▶ _Task details_
From the records below, transcribe exactly the lines that begin at the line with "sources (R463). -/" and end at the line with "R410), its next", both included.

▶ _Exercise input_
-- ==== Sys2Proof/Certificates/Slice0/Obligations.lean ====
section
/-!
DEFINITION. The statements for the provers. Each `Obligations.<Name>` is one claim about the module; the
definitions before it say what its hypotheses and conclusions mean.
-/

/-! ## The machine as a whole -/

/-- A step carries out the command at the front of the queue, with the rest of the queue waiting. -/
def Obligations.StepRunsFrontCommand : Prop :=
  ∀ (s : Sys2Proof.Machine.State) (c : Sys2Proof.Instr) (rest : List Sys2Proof.Instr),
    s.pending = c :: rest →
      Sys2Proof.Machine.step s = Sys2Proof.Machine.exec c { s with pending := rest }

/-- On an empty queue the management clock ticks: the timestamp advances by one (R416), the level of each
tenant's token units, counted in 1/65,536 units and the fraction of a clock, rises by `rate` of a second's
95,000,000th part and stays at most at `burst` (R274), and nothing else changes. That an empty queue is a
tick is this model's choice (log entry 1). -/
def Obligations.EmptyQueueTicks : Prop :=
  ∀ s : Sys2Proof.Machine.State, s.pending = [] →
    ∃ t, Sys2Proof.Machine.step s = .next t ∧ t.timestamp = s.timestamp + 1 ∧
      { t with timestamp := s.timestamp, tenants := s.tenants } = s ∧
      t.tenants.length = s.tenants.length ∧
      ∀ (i : Nat) (x y : Sys2Proof.Machine.Tenant), s.tenants[i]? = some x → t.tenants[i]? = some y →
        { y with level := x.level, frac := x.frac } = x ∧ y.level ≤ (x.burst.toNat : Int) ∧
        (y.level < (x.burst.toNat : Int) →
          y.level * (65536 * 95000000) + y.frac =
            x.level * (65536 * 95000000) + x.frac + x.rate.toNat * 65536)

/-- At the release of a power-on reset: stage 0 and memory mode 1 (R509), no job, no tenant, no table, no
session, no model, no tenant key, no fault, no ring enabled, nothing trained, ALONE (R514), timestamp 0. -/
def Obligations.ResetState : Prop :=
  let s := Sys2Proof.Machine.State.reset
  s.pending = [] ∧ s.startUp.stage = 0 ∧ s.startUp.lastReset = 0 ∧ s.tiers.mode = 1 ∧ s.job.state = 0 ∧
    s.tenants = [] ∧ s.sheaf.tables = [] ∧ s.granary.directory = [] ∧ s.models.versions = [] ∧
    s.granary.mirror = [] ∧ s.faults.sticky = 0 ∧ s.part.button = false ∧ s.part.debug = false ∧
    (∀ n, n < 64 → (s.cmdRing n).enabled = false ∧ (s.cqRing n).enabled = false) ∧
    (∀ h : Fin 192, s.channels[h].trained = false) ∧ (∀ p, p < 8 → (s.port p).state = 0) ∧
    s.link.state = 0 ∧ s.pairing.state = 0 ∧ s.timestamp = 0

/-- The state after reset has the invariant `State.Inv`. -/
def Obligations.ResetKeepsInvariant : Prop := Sys2Proof.Machine.State.reset.Inv

/-- Every step, from every state with the invariant, gives a state with the invariant: memories stay in their
canonical form, the stage, job, pairing, link and memory-mode numbers stay values of their tables, Hold is
in force exactly while one of its causes is (R495), a command ring holds at most 64 taken records (R17) and
a completion ring at most 256 completions (R18), and the management port keeps the answers of at most 8
sources (R463). -/
def Obligations.StepKeepsInvariant : Prop :=
  ∀ s t : Sys2Proof.Machine.State, s.Inv → Sys2Proof.Machine.step s = .next t → t.Inv

/-! ## Core instructions -/

namespace Sys2Proof.Machine

/-- Virtual core `vc` of `s` is `c`; the cores run, it waits for nothing and has its core (R202, R410), its next
instruction is `w`, and no unfinished instruction holds `w` back (R204; with no walk unfinished none does). -/
structure Issues (s : State) (vc : Nat) (w : CoreWord) (c : VCore) : Prop where
  there : s.vcore? vc = some c
  runs : s.coresRun = true
  ready : c.wait = .none
  next : c.code[c.pc]? = some w
  turn : s.hasCore vc = true
  free : s.interlocked vc c w = false

/-- The next state differs from `s` in virtual core `vc` alone, which is then `c`, and in whose turn it is on that
core: `vc`'s. -/
def OnlyCore (s : State) (vc : Nat) (c : VCore) (t : State) : Prop :=
  t.vcore? vc = some c ∧ (∀ n, n ≠ vc → t.vcore? n = s.vcore? n) ∧
    t.cores.turns = vMod s.cores.turns (s.coreOf vc) (fun _ => vc) ∧
    { t with cores := { t.cores with vcores := s.cores.vcores, turns := s.cores.turns } } = s

/-- Bits [hi:lo] of an instruction, as a number. -/
def fieldOf (w : CoreWord) (hi lo : Nat) : Nat := (w.extractLsb' lo (hi + 1 - lo)).toNat

/-- The class and operation of Tables 7-11 and 7-12. -/
def Encodes (w : CoreWord) (cls op : Nat) : Prop := fieldOf w 127 124 = cls ∧ fieldOf w 123 120 = op

/-- `c` with its program counter past the instruction that issues. -/
def VCore.past (c : VCore) : VCore := { c with pc := c.pc + 1 }

/-- The state with virtual core `vc` past its instruction, in its turn on its core. -/
def State.past (s : State) (vc : Nat) (c : VCore) : State :=
  let t := s.putVcore vc c.past
  { t with cores := { t.cores with turns := vMod t.cores.turns (s.coreOf vc) (fun _ => vc) } }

▶ _Reply to the exercise_
sources (R463). -/
def Obligations.StepKeepsInvariant : Prop :=
  ∀ s t : Sys2Proof.Machine.State, s.Inv → Sys2Proof.Machine.step s = .next t → t.Inv

/-! ## Core instructions -/

namespace Sys2Proof.Machine

/-- Virtual core `vc` of `s` is `c`; the cores run, it waits for nothing and has its core (R202, R410), its next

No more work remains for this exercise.